[TASK PROMPT] Transcribe exactly the span of lines that begins the records and ends with the line holding "State.reset.hub.ready = false", both boundary lines included.
* * * * * * * * *
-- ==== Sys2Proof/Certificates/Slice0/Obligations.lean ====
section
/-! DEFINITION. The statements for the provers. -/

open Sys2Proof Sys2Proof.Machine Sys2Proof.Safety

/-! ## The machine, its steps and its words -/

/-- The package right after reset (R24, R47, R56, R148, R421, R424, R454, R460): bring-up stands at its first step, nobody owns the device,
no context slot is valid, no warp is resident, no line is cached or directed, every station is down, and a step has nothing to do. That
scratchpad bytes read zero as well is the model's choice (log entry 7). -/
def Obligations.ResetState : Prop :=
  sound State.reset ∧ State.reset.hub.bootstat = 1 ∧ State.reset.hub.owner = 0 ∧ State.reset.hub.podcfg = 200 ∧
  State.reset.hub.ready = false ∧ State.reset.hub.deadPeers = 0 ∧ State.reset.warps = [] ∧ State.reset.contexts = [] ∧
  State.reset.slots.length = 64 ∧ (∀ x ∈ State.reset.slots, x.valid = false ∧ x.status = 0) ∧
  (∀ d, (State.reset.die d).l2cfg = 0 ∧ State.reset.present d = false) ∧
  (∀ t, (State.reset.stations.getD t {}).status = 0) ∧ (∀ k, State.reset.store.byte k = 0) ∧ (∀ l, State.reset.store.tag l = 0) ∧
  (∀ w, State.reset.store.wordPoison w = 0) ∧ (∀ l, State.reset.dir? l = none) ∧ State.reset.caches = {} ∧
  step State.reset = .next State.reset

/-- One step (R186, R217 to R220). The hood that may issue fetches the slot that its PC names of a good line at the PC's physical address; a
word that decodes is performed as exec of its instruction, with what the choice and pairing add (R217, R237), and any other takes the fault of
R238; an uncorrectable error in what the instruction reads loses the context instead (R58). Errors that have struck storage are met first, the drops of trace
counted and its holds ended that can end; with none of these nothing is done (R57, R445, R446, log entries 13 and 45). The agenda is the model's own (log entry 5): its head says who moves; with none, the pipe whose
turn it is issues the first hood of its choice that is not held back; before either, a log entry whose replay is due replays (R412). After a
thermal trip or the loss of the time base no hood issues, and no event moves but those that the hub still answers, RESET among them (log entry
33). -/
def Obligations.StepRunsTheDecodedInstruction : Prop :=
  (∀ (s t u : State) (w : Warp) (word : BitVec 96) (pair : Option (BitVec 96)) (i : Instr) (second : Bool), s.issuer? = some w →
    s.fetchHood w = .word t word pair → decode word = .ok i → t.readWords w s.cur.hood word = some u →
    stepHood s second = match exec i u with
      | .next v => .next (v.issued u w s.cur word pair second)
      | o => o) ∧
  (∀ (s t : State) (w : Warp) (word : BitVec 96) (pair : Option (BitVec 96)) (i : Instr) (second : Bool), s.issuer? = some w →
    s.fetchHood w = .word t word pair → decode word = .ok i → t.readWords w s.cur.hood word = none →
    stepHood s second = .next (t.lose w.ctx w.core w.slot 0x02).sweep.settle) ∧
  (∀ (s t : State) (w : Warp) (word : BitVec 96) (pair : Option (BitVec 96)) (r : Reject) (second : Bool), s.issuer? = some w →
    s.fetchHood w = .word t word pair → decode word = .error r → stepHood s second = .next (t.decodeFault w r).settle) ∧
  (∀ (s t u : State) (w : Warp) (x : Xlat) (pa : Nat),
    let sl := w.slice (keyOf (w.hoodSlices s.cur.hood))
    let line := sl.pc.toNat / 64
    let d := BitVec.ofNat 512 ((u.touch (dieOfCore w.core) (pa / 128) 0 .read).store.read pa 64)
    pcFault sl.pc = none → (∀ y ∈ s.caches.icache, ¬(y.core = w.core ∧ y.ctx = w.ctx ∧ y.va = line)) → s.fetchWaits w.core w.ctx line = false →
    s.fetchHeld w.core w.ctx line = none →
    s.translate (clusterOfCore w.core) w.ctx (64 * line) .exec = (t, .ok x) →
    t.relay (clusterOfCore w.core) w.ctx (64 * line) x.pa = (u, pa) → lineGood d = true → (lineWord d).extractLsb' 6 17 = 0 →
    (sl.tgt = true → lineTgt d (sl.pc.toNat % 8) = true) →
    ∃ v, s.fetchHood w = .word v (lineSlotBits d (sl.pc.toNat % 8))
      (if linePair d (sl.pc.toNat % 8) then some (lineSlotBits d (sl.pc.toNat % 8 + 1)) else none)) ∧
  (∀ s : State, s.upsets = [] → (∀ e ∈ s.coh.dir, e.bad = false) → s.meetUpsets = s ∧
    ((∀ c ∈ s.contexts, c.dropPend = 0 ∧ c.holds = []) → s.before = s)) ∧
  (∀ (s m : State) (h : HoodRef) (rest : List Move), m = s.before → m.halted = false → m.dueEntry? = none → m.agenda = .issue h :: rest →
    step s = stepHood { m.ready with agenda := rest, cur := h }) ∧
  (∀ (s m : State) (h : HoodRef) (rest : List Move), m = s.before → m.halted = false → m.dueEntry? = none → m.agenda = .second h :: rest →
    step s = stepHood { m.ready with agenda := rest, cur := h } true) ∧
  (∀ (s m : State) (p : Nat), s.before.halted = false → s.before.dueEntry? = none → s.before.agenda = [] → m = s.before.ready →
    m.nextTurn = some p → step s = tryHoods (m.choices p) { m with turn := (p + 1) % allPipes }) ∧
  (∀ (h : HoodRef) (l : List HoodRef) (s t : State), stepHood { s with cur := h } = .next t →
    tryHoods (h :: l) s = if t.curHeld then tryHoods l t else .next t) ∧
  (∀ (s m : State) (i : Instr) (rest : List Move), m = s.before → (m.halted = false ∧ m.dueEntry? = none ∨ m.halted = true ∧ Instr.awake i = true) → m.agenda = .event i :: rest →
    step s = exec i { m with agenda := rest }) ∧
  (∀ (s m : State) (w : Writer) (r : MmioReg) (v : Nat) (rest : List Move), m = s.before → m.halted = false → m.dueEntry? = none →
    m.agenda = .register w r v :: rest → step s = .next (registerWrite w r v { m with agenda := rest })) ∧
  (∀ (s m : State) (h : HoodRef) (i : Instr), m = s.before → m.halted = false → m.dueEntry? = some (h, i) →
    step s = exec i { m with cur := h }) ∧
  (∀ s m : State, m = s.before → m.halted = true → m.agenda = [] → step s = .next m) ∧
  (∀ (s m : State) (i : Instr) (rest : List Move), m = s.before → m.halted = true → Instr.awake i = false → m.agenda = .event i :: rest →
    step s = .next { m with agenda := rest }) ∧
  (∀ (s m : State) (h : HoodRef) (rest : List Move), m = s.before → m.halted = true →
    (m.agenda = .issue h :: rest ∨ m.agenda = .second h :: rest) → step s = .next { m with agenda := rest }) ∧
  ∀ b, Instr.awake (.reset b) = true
* * * * * * * * *
[COMPLETED EXERCISE]
-- ==== Sys2Proof/Certificates/Slice0/Obligations.lean ====
section
/-! DEFINITION. The statements for the provers. -/

open Sys2Proof Sys2Proof.Machine Sys2Proof.Safety

/-! ## The machine, its steps and its words -/

/-- The package right after reset (R24, R47, R56, R148, R421, R424, R454, R460): bring-up stands at its first step, nobody owns the device,
no context slot is valid, no warp is resident, no line is cached or directed, every station is down, and a step has nothing to do. That
scratchpad bytes read zero as well is the model's choice (log entry 7). -/
def Obligations.ResetState : Prop :=
  sound State.reset ∧ State.reset.hub.bootstat = 1 ∧ State.reset.hub.owner = 0 ∧ State.reset.hub.podcfg = 200 ∧
  State.reset.hub.ready = false ∧ State.reset.hub.deadPeers = 0 ∧ State.reset.warps = [] ∧ State.reset.contexts = [] ∧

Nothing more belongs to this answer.